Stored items
_____

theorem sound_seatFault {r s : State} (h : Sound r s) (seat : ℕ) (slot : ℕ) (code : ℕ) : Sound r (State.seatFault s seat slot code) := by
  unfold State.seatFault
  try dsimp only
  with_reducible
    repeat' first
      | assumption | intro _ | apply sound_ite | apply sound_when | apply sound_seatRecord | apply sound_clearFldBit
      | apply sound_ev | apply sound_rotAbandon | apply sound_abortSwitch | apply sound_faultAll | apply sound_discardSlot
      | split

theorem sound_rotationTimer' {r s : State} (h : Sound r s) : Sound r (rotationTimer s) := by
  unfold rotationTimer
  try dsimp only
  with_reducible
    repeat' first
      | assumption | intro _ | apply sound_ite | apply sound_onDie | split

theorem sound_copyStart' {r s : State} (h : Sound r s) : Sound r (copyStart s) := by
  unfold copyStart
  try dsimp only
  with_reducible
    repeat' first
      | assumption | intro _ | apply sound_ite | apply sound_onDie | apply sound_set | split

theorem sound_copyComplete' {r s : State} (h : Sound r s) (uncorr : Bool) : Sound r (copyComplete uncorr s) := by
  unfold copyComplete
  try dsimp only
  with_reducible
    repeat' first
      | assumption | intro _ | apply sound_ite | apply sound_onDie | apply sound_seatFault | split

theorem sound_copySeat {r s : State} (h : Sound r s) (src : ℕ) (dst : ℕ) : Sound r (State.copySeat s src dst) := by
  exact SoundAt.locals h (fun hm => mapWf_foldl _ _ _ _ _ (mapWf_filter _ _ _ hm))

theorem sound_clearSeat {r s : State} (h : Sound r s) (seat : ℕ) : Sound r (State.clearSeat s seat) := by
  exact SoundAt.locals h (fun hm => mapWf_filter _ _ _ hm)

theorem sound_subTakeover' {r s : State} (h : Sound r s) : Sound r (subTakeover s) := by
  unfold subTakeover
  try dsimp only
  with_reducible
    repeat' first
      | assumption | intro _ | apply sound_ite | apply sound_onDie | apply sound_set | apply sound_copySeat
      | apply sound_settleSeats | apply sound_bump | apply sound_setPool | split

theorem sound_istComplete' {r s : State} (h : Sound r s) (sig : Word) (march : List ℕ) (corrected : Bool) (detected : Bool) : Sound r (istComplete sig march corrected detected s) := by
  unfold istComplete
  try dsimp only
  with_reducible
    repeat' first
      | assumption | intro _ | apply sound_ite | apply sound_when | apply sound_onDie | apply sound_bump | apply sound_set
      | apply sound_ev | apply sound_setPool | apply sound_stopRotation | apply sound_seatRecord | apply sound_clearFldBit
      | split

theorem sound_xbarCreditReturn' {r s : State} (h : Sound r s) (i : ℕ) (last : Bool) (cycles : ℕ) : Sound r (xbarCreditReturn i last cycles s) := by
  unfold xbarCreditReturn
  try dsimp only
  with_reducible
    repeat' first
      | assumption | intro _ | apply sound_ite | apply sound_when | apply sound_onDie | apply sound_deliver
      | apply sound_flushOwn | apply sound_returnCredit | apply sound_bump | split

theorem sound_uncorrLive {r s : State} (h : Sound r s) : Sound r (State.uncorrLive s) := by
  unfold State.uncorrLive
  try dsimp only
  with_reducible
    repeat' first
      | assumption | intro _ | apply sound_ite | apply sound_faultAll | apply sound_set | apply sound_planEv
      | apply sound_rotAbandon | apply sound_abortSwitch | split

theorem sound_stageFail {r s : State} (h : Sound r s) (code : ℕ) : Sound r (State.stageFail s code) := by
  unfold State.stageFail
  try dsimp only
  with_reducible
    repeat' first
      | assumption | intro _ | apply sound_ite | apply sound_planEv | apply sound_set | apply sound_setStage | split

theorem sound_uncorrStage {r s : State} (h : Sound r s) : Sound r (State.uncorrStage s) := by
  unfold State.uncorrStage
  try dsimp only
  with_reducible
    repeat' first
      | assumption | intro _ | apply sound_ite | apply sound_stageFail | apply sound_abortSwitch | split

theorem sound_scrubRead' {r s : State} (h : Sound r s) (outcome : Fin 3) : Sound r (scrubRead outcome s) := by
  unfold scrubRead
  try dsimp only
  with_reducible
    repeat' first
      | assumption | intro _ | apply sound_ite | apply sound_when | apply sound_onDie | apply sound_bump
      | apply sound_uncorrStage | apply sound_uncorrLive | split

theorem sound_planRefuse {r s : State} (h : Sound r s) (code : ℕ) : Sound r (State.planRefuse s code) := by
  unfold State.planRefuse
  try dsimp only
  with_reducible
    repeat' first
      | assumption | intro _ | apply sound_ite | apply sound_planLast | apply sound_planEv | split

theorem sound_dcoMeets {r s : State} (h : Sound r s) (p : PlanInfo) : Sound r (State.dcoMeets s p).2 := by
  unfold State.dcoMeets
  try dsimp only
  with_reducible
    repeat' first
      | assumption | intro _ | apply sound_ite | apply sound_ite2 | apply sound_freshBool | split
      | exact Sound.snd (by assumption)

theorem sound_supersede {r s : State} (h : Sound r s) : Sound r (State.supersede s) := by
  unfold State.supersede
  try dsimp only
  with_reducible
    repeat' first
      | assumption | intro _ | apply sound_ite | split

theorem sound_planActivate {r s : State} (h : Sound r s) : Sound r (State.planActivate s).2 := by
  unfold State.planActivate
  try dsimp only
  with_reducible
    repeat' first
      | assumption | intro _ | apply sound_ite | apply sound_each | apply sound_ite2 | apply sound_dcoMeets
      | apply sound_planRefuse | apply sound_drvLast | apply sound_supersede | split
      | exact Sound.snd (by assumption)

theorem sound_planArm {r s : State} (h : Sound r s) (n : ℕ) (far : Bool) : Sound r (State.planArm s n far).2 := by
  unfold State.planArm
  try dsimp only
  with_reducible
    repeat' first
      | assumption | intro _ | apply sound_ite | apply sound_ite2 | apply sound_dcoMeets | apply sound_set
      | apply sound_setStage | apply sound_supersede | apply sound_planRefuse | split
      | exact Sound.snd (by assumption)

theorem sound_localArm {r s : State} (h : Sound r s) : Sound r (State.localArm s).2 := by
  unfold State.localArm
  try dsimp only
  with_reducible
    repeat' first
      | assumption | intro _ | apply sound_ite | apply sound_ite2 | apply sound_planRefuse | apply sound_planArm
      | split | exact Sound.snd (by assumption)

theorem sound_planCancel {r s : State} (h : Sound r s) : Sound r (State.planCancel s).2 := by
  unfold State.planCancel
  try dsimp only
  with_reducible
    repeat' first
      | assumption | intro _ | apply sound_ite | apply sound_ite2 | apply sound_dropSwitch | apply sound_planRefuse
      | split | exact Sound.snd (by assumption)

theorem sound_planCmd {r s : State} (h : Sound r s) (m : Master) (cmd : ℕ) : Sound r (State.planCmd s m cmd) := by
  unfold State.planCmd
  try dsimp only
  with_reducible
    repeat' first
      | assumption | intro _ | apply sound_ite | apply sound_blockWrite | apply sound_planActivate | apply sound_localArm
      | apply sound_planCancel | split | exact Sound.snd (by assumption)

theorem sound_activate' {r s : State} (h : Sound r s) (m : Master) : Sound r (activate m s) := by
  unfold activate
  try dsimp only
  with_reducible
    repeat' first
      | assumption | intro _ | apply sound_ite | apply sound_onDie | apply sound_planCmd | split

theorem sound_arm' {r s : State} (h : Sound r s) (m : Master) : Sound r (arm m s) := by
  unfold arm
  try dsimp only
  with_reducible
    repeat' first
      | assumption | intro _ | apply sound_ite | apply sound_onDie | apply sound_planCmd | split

_____

== WHAT IS EXPECTED ==
Copy nothing beyond the line containing "sound_when | apply sound_seatRecord | apply sound_clearFldBit". Transcribe exactly from the first line of the entries down to that line, inclusive.

== ANSWER TO THE PROBLEM ==
theorem sound_seatFault {r s : State} (h : Sound r s) (seat : ℕ) (slot : ℕ) (code : ℕ) : Sound r (State.seatFault s seat slot code) := by
  unfold State.seatFault
  try dsimp only
  with_reducible
    repeat' first
      | assumption | intro _ | apply sound_ite | apply sound_when | apply sound_seatRecord | apply sound_clearFldBit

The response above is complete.